Problem to work on:
From the line with "refuseAtPort (drew (fillAlone" to the line with "(match o.kind with", retype every line exactly, including those two, and leave out the rest of the data below.

Saved entries:
★ ★ ★
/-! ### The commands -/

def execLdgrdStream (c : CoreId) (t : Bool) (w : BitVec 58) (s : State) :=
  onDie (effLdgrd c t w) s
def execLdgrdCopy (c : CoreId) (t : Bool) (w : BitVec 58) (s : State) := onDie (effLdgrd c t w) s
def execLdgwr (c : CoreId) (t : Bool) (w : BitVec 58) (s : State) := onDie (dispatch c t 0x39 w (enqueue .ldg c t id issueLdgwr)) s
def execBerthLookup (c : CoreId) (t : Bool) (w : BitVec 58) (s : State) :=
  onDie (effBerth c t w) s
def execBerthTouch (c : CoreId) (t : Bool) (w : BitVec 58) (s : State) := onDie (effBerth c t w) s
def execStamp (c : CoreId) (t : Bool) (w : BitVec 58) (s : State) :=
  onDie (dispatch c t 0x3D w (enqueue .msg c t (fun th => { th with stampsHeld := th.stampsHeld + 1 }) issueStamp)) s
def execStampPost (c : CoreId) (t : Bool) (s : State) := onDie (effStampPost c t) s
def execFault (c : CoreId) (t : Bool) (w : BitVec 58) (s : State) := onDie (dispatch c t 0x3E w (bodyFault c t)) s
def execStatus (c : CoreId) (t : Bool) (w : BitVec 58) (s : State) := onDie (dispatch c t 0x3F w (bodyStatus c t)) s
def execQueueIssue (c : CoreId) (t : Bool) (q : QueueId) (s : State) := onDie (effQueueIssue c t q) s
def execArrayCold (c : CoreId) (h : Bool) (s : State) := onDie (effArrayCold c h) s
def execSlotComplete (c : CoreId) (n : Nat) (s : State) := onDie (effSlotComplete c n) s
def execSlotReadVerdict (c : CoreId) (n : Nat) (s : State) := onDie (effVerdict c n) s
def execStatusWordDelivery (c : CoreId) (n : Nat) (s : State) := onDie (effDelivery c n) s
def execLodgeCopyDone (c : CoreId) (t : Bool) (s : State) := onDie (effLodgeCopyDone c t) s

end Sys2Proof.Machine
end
★ ★ ★
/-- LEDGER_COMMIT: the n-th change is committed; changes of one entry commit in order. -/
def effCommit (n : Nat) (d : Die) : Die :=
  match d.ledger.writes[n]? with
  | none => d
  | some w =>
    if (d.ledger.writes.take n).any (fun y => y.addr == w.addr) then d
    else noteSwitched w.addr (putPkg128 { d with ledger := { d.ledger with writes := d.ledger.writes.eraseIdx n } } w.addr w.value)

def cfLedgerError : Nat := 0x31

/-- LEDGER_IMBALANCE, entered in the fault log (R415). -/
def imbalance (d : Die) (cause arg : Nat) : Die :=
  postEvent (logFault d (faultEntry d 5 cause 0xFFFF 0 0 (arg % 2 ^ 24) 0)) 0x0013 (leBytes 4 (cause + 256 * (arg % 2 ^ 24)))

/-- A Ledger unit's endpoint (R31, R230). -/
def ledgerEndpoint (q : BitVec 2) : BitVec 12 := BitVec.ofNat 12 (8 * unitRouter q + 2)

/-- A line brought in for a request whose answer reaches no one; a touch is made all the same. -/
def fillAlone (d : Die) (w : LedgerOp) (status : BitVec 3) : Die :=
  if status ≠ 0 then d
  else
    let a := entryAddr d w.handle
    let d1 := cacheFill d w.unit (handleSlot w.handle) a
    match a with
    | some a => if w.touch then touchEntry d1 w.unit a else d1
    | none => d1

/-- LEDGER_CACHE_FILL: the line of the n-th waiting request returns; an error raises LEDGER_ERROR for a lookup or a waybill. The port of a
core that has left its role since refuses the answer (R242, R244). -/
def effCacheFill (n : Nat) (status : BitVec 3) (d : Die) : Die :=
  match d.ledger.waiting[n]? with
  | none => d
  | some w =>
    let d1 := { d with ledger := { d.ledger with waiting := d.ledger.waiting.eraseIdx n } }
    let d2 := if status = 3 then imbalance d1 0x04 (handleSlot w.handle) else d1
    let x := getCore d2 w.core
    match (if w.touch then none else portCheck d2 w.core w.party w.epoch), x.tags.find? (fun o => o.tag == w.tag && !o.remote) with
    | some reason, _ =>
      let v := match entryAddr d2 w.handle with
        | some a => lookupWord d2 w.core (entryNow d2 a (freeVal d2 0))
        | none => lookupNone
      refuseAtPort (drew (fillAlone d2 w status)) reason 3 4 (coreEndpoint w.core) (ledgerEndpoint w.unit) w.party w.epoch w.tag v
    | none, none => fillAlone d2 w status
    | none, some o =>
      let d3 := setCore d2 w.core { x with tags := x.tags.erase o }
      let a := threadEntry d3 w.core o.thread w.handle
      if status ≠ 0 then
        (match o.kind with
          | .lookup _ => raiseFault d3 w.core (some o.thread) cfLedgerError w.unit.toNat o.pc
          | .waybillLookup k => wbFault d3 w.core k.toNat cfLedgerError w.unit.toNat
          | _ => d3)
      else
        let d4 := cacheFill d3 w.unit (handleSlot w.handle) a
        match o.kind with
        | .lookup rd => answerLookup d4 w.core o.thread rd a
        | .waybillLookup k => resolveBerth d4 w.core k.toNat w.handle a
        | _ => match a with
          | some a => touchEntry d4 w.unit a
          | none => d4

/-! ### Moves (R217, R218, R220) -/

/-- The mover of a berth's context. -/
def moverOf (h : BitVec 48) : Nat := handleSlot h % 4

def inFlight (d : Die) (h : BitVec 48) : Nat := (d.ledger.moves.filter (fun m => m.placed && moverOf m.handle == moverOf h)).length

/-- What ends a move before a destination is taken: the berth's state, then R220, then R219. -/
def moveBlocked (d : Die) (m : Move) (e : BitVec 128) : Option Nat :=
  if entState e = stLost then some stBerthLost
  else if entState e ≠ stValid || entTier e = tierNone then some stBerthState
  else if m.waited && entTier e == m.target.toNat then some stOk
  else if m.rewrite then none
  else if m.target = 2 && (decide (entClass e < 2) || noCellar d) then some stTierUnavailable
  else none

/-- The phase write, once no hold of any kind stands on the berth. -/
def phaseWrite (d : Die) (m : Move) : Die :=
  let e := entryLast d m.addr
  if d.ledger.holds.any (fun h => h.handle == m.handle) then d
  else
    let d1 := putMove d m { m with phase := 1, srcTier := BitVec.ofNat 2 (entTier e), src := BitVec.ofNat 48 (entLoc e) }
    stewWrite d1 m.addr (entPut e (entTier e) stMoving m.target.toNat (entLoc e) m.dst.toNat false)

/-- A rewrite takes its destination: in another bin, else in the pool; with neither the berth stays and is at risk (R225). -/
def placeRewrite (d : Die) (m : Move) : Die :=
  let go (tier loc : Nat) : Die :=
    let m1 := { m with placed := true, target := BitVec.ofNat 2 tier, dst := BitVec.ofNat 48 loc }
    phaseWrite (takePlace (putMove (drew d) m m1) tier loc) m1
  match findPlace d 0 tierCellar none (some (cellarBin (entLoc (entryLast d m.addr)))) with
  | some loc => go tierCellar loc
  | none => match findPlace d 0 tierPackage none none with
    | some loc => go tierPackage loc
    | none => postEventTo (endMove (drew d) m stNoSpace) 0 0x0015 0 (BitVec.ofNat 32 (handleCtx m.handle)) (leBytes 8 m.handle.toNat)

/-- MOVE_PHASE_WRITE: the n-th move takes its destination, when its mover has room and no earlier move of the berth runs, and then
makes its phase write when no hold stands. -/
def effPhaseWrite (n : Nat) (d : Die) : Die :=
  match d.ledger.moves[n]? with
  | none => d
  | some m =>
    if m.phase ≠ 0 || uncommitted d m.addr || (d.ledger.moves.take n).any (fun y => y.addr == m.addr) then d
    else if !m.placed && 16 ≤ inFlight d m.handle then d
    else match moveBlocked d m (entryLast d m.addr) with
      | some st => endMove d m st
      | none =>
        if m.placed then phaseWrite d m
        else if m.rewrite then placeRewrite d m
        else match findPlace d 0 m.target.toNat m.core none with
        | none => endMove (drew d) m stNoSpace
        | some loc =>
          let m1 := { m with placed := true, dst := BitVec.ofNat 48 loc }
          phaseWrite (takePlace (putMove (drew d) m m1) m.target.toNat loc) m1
★ ★ ★
Written answer:
      refuseAtPort (drew (fillAlone d2 w status)) reason 3 4 (coreEndpoint w.core) (ledgerEndpoint w.unit) w.party w.epoch w.tag v
    | none, none => fillAlone d2 w status
    | none, some o =>
      let d3 := setCore d2 w.core { x with tags := x.tags.erase o }
      let a := threadEntry d3 w.core o.thread w.handle
      if status ≠ 0 then
        (match o.kind with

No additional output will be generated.